Gramish Jawaher, Hattan Ahmed, Aljuhani Ohoud, Parameaswari P J, Alshehri Shaden, Korayem Ghazwa B, Alkofide Hadeel, Alalawi Mai, Vishwakarma Ramesh, Alsowaida Yazed Saleh, Alqahtani Rahaf, Binorayir Luluh, Abutaleb Mohammed, Alotaibi Alanoud, Aljohani Majidah, Aljohani Sarah, Samreen Sana, Jawhari Suad, Alanazi Raghad, Al Sulaiman Khalid A
Pharmaceutical Care Department, King Abdulaziz Medical City, Riyadh, Saudi Arabia.
College of Pharmacy, King Saud bin Abdulaziz University for Health Sciences, Riyadh, Saudi Arabia.
Ann Pharmacother. 2024 Mar;58(3):223-233. doi: 10.1177/10600280231173290. Epub 2023 May 29.
Midodrine has been used in the intensive care unit (ICU) setting to reduce the time to vasopressor discontinuation.
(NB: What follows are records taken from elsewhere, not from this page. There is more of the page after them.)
theorem test_hyp_SdbbpEntersDebug :
    bench.inDebug = false ∧ bench.slot = .none ∧ (inSlot bench (.branch 0x80000FFC#32 true)).inDebug = false ∧
    (inSlot bench (.branch 0x80000FFC#32 true)).slot = .branch 0x80000FFC#32 true := by decide

theorem test_hyp_UndefinedUsesAreRefused :
    ({ bench.hidden with hiloReadAge := 1 } : Hidden).hiloReadAge < 2 ∧ (inHandler bench).inDebug = true ∧
    bench.usable 0#2 = true ∧ bench.hidden.windows.afterCp0Write = false ∧
    bench.kernelAddressInUserMode 0xA0000000#32 = false ∧ (segmentMap 0xA0000000#32).cacheable = false ∧
    bench.kernelAddressInUserMode 0x9FFFFFFF#32 = false ∧ (segmentMap 0x9FFFFFFF#32).cacheable = true ∧
    (0b00001#5 : BitVec 5) ∉ [0b00000#5, 0b00101#5, 0b01001#5, 0b10001#5] ∧ bench.cp0.ice = true := by decide +kernel

/-- A state right after an MTC0, or a move, of Status. -/
def afterMove (s : State) : State :=
  { s with hidden := { s.hidden with
      windows := { s.hidden.windows with afterCp0Write := true, afterStatusMove := true } } }

/-- Also, in a debug handler: sums and differences out of range, a misaligned address, a reserved word, and coprocessors
that are not usable. -/
theorem test_hyp_HazardsAreRefused :
    let u := withStatus user 0x10000002#32
    let d := withRegs (inHandler bench) [(4#5, 0x7FFFFFFF#32), (5#5, 0xFFFFFFFF#32)]
    (afterMove bench).usable 0#2 = true ∧ (afterMove bench).hidden.windows.afterStatusMove = true ∧
    (afterMove bench).hidden.windows.afterCp0Write = true ∧
    (withStatus bench 1#32).usable 0#2 = true ∧ (withStatus bench 1#32).hidden.windows.afterStatusMove = false ∧
    (withStatus bench 1#32).cp0.iec = true ∧
    u.usable 0#2 = true ∧ u.hidden.windows.afterCp0Write = false ∧ u.userMode = true ∧
    (0x80000000#32).getLsbD 31 = true ∧
    bench.usable 0#2 = true ∧ bench.slot = .none ∧ bench.inDebug = false ∧ d.inDebug = true ∧
    (d.reg 4#5).toInt + (1#16).toInt = 2 ^ 31 ∧ (d.reg 4#5).toInt + (d.reg 4#5).toInt ≥ 2 ^ 31 ∧
    (d.reg 4#5).toInt - (d.reg 5#5).toInt = 2 ^ 31 ∧ d.hidden.windows.afterCp0Write = false ∧
    (d.reg 4#5 + (2#16).signExtend 32).toNat % 2 ≠ 0 ∧ (d.reg 4#5 + (3#16).signExtend 32).toNat % 4 ≠ 0 ∧
    decode 0x60000000#32 = .reserved ∧ decode 0x42000018#32 = .reservedCp0 ∧
    coprocessorOf (.bc1t 0#16) = some 1#2 ∧ d.usable 1#2 = false ∧ d.slot = .none ∧
    d.platform.schedule = [] ∧ d.cp0.stopped = false ∧ d.hidden.late = [] ∧
    (let m : State := { d with pc := 0x80001002#32 }
     let k : State := { d with pc := 0xC0001000#32 }
     m.inDebug = true ∧ m.pc.toNat % 4 ≠ 0 ∧ k.inDebug = true ∧ k.pc.toNat % 4 = 0 ∧
      k.instructionLine (accessWord k.pc / 16) = none ∧
      (k.fetchBlock (accessWord k.pc) (fetchThrough (segmentMap k.pc) k.hidden.iceSample)).any
        k.platform.readFails = true) := by decide +kernel

/-- One word for each clause; the stops of a fetch in a handler, and outside one at a stale word. -/
theorem test_hyp_RefusedWordsAndFetches :
    (decode 0x04040000#32 = .invalid ∧ decode 0x041F0000#32 = .invalid ∧ decode 0x4C200000#32 = .invalid ∧
      decode 0x41E00000#32 = .invalid ∧ decode 0x41040000#32 = .invalid ∧ decode 0x4D1F0000#32 = .invalid ∧
      decode 0x70000002#32 = .invalid ∧ decode 0x7000003F#32 = .invalid) ∧
    (decode 0x00200000#32 = .zeroField ∧ decode 0x0000006B#32 = .zeroField ∧ decode 0x00010008#32 = .zeroField ∧
      decode 0x00000049#32 = .zeroField ∧ decode 0x0200000F#32 = .zeroField ∧ decode 0x00000052#32 = .zeroField ∧
      decode 0x0000081B#32 = .zeroField ∧ decode 0x18010000#32 = .zeroField ∧ decode 0x3C200000#32 = .zeroField ∧
      decode 0x70000041#32 = .zeroField ∧ decode 0x4CC00001#32 = .copZeroField 3#2 ∧
      decode 0x42000050#32 = .copZeroField 0#2) ∧
    (bench.usable 0#2 = true ∧ bench.usable 3#2 = false ∧ bench.inDebug = false) ∧
    (let d := inSlot (inHandler (placed 0x24A5FFFC [])) (.deret 0x80000FFC#32)
     d.platform.schedule = [] ∧ d.cp0.stopped = false ∧ d.inDebug = true ∧ d.lateDue d.fetch = false ∧
      d.slot.isDeret = true ∧ d.fetch = .word 0x24A5FFFC#32) ∧
    (let st : State := { bench with memory := { bench.memory with
      stale := [{ word := 0x1000, block := 0, synced := false, jumped := false, left := false, held := false }] } }
     st.platform.schedule = [] ∧ st.cp0.stopped = false ∧ st.inDebug = false ∧ st.event st.fetch = none ∧
      st.singleStepDue = false ∧ st.fetch = .stale) := by decide +kernel

theorem test_hyp_CoprocessorUnusableTraps :
    coprocessorOf (.rfe) = some 0#2 ∧ user.usable 0#2 = false ∧ user.inDebug = false ∧
    coprocessorOf (.bc3tl 0#16) = some 3#2 ∧ bench.usable 3#2 = false ∧ bench.inDebug = false ∧ bench.slot = .none ∧
    coprocessorOf (.cop1 0#25) = some 1#2 ∧ bench.usable 1#2 = false ∧
    coprocessorOf (.mfc2 5#5 6#5) = some 2#2 ∧ bench.usable 2#2 = false := by decide +kernel

theorem test_hyp_CoprocessorMoves :
    ([1#2, 2#2, 3#2].all fun z => (usingCops 0b1110#4).usable z && (usingCops 0b1110#4).platform.present z &&
      (usingCops 0#4).usable z && !(usingCops 0#4).platform.present z) = true := by decide +kernel

theorem test_hyp_CoprocessorOperations :
    ([1#2, 2#2, 3#2].all fun z => (usingCops 0b1110#4).usable z && (usingCops 0b1110#4).platform.present z &&
      (usingCops 0#4).usable z && !(usingCops 0#4).platform.present z) = true := by decide +kernel

/-- With the sampled conditions 0 and 2 true and 1 and 3 false. -/
theorem test_hyp_CoprocessorBranches :
    (∃ t, exec (.addiu 5#5 5#5 1#16) bench = .next t) ∧
    let s : State := { usingCops 0#4 with hidden := { bench.hidden with cocPrev := 0b0101#4 } }
    s.slot = .none ∧ s.slotIsPlain = true ∧ (∀ z ∈ [0#2, 1#2, 2#2, 3#2], s.usable z = true) ∧
    s.hidden.cocPrev.getLsbD 0 = true ∧ ¬s.hidden.cocPrev.getLsbD 1 = true ∧ s.hidden.cocPrev.getLsbD 2 = true ∧
    ¬s.hidden.cocPrev.getLsbD 3 = true :=
  ⟨⟨_, rfl⟩, by decide +kernel⟩

theorem test_hyp_ProcessorId : bench.usable 0#2 = true ∧ (bench.cp0.halt && bench.cp0.doze) = false := by decide +kernel

theorem test_hyp_MoveFromCp0 :
    bench.usable 0#2 = true ∧ bench.platform.product.debugPositions = defaultDebugPositions ∧
    (∀ rd ∈ [0#5, 6#5, 11#5, 18#5, 31#5],
      rd ∉ [3#5, 7#5, 8#5, 12#5, 13#5, 14#5, 15#5, 16#5, 17#5]) := by decide +kernel

/-- A written Config with Halt, with Doze, with both, and one written while Lock is set. -/
theorem test_hyp_MoveToCp0 :
    let written (v : Word) : Word := (bench.settledCp0.config &&& ~~~0x00000FFF#32) ||| (v &&& 0x00000FFF#32)
    bench.usable 0#2 = true ∧ (bench.cp0.halt && bench.cp0.doze) = false ∧
    (written 0x100#32).getLsbD 9 = false ∧ (written 0x200#32).getLsbD 8 = false ∧
    ((written 0x300#32).getLsbD 8 = true ∧ (written 0x300#32).getLsbD 9 = true) ∧
    ((withConfig bench 0xB0#32).cp0.config.getLsbD 7 = true ∧ (withConfig bench 0xB0#32).usable 0#2 = true) ∧
    (∀ rd ∈ [0#5, 8#5, 14#5, 15#5, 31#5], rd ∉ [3#5, 7#5, 12#5, 13#5, 16#5, 17#5]) := by decide +kernel

theorem test_hyp_ReturnFromException :
    bench.usable 0#2 = true ∧ bench.hidden.windows.afterStatusMove = false ∧ bench.cp0.iec = false := by decide +kernel

theorem test_hyp_ReturnFromDebug :
    (inHandler bench).inDebug = true ∧ (inHandler bench).slot = .none ∧
    (inSlot (inHandler bench) (.deret 0x80000FFC#32)).inDebug = true ∧
    (inSlot (inHandler bench) (.deret 0x80000FFC#32)).slot = .deret 0x80000FFC#32 ∧
    bench.slot.isDeret = false ∧ ∃ t, exec (.addiu 5#5 5#5 1#16) bench = .next t :=
  ⟨by decide, by decide, by decide, by decide, rfl, _, rfl⟩

theorem test_hyp_CacheOperations :
    let off : State := { withConfig bench 0x10#32 with hidden := { bench.hidden with iceSample := false } }
    off.Inv ∧ off.usable 0#2 = true ∧ off.hidden.windows.afterCp0Write = false ∧
    off.kernelAddressInUserMode 0x80000100#32 = false ∧ (segmentMap 0x80000100#32).cacheable = true ∧
    off.cp0.ice = false ∧ off.hidden.iceSample = false ∧ (holding bench true).Inv ∧
    ((holding bench true).readSet 64).way0.valid = true ∧
    ((holding bench true).readSet 64).way0.tag = (holding bench true).tagOf (accessWord 0x80000100#32) ∧
    (let e : StaleWord := { word := 0x100, block := 0, synced := true, jumped := false, left := false, held := true }
     let s : State := { off with memory := { off.memory with stale := [e] } }
     s.icacheIndex 0x100 = s.icacheIndex (accessWord 0x80000100#32) ∧
      (s.memory.stale.all fun x => x.word != 0x100 || x.synced) = true ∧ s.isStale 0x100 true = true) :=
  ⟨inv_of_checks (by decide) (.inl rfl), by decide +kernel, by decide +kernel, by decide +kernel, by decide +kernel,
    by decide +kernel, by decide +kernel, test_holding_inv true, by decide +kernel, by decide +kernel, by decide +kernel⟩

theorem test_hyp_MmuWordsDoNothing :
    bench.usable 0#2 = true ∧ user.usable 0#2 = false ∧ user.inDebug = false := by decide +kernel

theorem test_hyp_UnnamedMmuWords :
    opField 0x42000000#32 = 0b010000#6 ∧ (0x42000000#32).getLsbD 25 = true ∧
    (functField 0x42000000#32 ∉
      [0b000001#6, 0b000010#6, 0b000110#6, 0b001000#6, 0b010000#6, 0b011111#6, 0b011000#6]) ∧
    bench.usable 0#2 = true ∧ user.usable 0#2 = false ∧ user.inDebug = false := by decide +kernel

theorem test_hyp_ExceptionEntry :
    Exception.syscall ≠ .busErrorFetch ∧ Exception.syscall ≠ .busErrorData false ∧ bench.slot = .none ∧
    (inSlot bench (.branch 0x80000FFC#32 false)).slot = .branch 0x80000FFC#32 false ∧
    (∀ v, Exception.syscall ≠ .addressLoad v ∧ Exception.syscall ≠ .addressStore v) ∧
    bench.hidden.windows.bev1 = false :=
  ⟨by decide, by decide, rfl, rfl, fun _ => ⟨by simp, by simp⟩, rfl⟩

/-- In the write window of BEV a fetch Bus Error has the vector of the new bit. -/
theorem test_hyp_ExceptionEntry_window :
    let b := withStatus bench 0#32
    let s : State := { b with hidden := { b.hidden with windows := { b.hidden.windows with bev1 := true } } }
    s.hidden.windows.bev1 = true ∧ s.cp0.status.getLsbD 22 = false ∧
    (s.boundaryEntry .busErrorFetch).pc = 0x80000080#32 := by decide +kernel

/-- Interrupts enabled, with the lowest and with the highest request. -/
theorem test_hyp_InterruptIsTaken :
    let s := withLines (withStatus bench 0x00008001#32) 0b100000#6
    let soft : State := { withStatus bench 0x00000101#32 with cp0 :=
      { (withStatus bench 0x00000101#32).cp0 with cause := 0x100#32 } }
    s.platform.schedule = [] ∧ s.cp0.stopped = false ∧ s.inDebug = false ∧ s.singleStepDue = false ∧
    s.hidden.late = [] ∧ s.hidden.nmiPending = false ∧ s.hidden.windows.irq1 = none ∧ s.fetch = .word 0#32 ∧
    Decoded.raises s (decode 0#32) = false ∧ Decoded.isSdbbp (decode 0#32) = false ∧ s.cp0.status.getLsbD 0 = true ∧
    ((s.platform.intLines ++ s.cp0.cause.extractLsb' 8 2) &&& s.cp0.status.extractLsb' 8 8) = 0b10000000#8 ∧
    ((soft.platform.intLines ++ soft.cp0.cause.extractLsb' 8 2) &&& soft.cp0.status.extractLsb' 8 8) = 1#8 ∧
    bench.cp0.status.getLsbD 0 = false := by decide +kernel

theorem test_hyp_NmiIsTaken :
    let s : State := { bench with hidden := { bench.hidden with nmiPending := true } }
    s.platform.schedule = [] ∧ s.cp0.stopped = false ∧ s.inDebug = false ∧ s.singleStepDue = false ∧
    s.hidden.late = [] ∧ s.hidden.nmiPending = true ∧ s.fetch = .word 0#32 ∧
    Decoded.isSdbbp (decode 0#32) = false ∧ s.slot = .none := by decide +kernel

theorem test_hyp_SingleStepIsTaken :
    let s : State := { bench with cp0 := { bench.cp0 with debugReg := { bench.cp0.debugReg with sst := true } } }
    s.platform.schedule = [] ∧ s.cp0.stopped = false ∧ s.inDebug = false ∧ s.cp0.debugReg.sst = true ∧ s.slot = .none ∧
    s.hidden.ssSuppressed = false ∧ s.event s.fetch = none := by decide +kernel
The limited data supporting midodrine use have led to variability in the pattern of initiation and discontinuation of midodrine.
To compare the effectiveness and safety of 2 midodrine discontinuation regimens during weaning vasopressors in critically ill patients.
A retrospective cohort study was conducted at King Abdulaziz Medical City. Included patients were adults admitted to ICU who received midodrine after being unable to be weaned from intravenous vasopressors for more than 24 hours. Patients were categorized into two subgroups depending on the pattern of midodrine discontinuation (tapered dosing regimen vs. nontapered regimen). The primary endpoint was the incidence of inotropes and vasopressors re-initiation after midodrine discontinuation.
The incidence of inotropes or vasopressors' re-initiation after discontinuation of midodrine was lower in the tapering group (15.4%) compared with the non-tapering group (40.7%) in the crude analysis as well as regression analysis (odd ratio [OR] = 0.15; 95% CI = 0.03, 0.73, = 0.02). The time required for the antihypertensive medication(s) initiation after midodrine discontinuation was longer in patients who had dose tapering (beta coefficient (95% CI): 3.11 (0.95, 5.28), = 0.005). Moreover, inotrope or vasopressor requirement was lower 24 hours post midodrine initiation. In contrast, the two groups had no statistically significant differences in 30-day mortality, in-hospital mortality, or ICU length of stay.
These real-life data showed that tapering midodrine dosage before discontinuation in critically ill patients during weaning from vasopressor aids in reducing the frequency of inotrope or vasopressor re-initiation. Application of such a strategy might be a reasonable approach among ICU patients unless contraindicated.
去氧肾上腺素已用于重症监护病房(ICU),以缩短停用血管升压药的时间。支持使用去氧肾上腺素的数据有限,导致去氧肾上腺素的起始和停用模式存在差异。
比较两种去氧肾上腺素停药方案在危重症患者撤停血管升压药期间的有效性和安全性。
在阿卜杜勒阿齐兹国王医疗城进行了一项回顾性队列研究。纳入的患者为入住ICU的成年人,在无法从静脉血管升压药撤机超过24小时后接受了去氧肾上腺素治疗。根据去氧肾上腺素的停药模式(逐渐减量给药方案与非逐渐减量方案)将患者分为两个亚组。主要终点是去氧肾上腺素停药后血管活性药物和血管升压药重新起始的发生率。
在粗分析和回归分析中,逐渐减量组去氧肾上腺素停药后血管活性药物或血管升压药重新起始的发生率(15.4%)低于非逐渐减量组(40.7%)(比值比[OR]=0.15;95%置信区间=0.03,0.73,P=0.02)。去氧肾上腺素停药后开始使用抗高血压药物所需的时间在采用剂量逐渐减量的患者中更长(β系数(95%置信区间):3.11(0.95,5.28),P=0.005)。此外,去氧肾上腺素起始后24小时血管活性药物或血管升压药的需求较低。相比之下,两组在30天死亡率、住院死亡率或ICU住院时间方面无统计学显著差异。
这些实际数据表明,在危重症患者撤停血管升压药期间,停用去氧肾上腺素前逐渐减量有助于降低血管活性药物或血管升压药重新起始的频率。除非有禁忌证,在ICU患者中应用这种策略可能是一种合理的方法。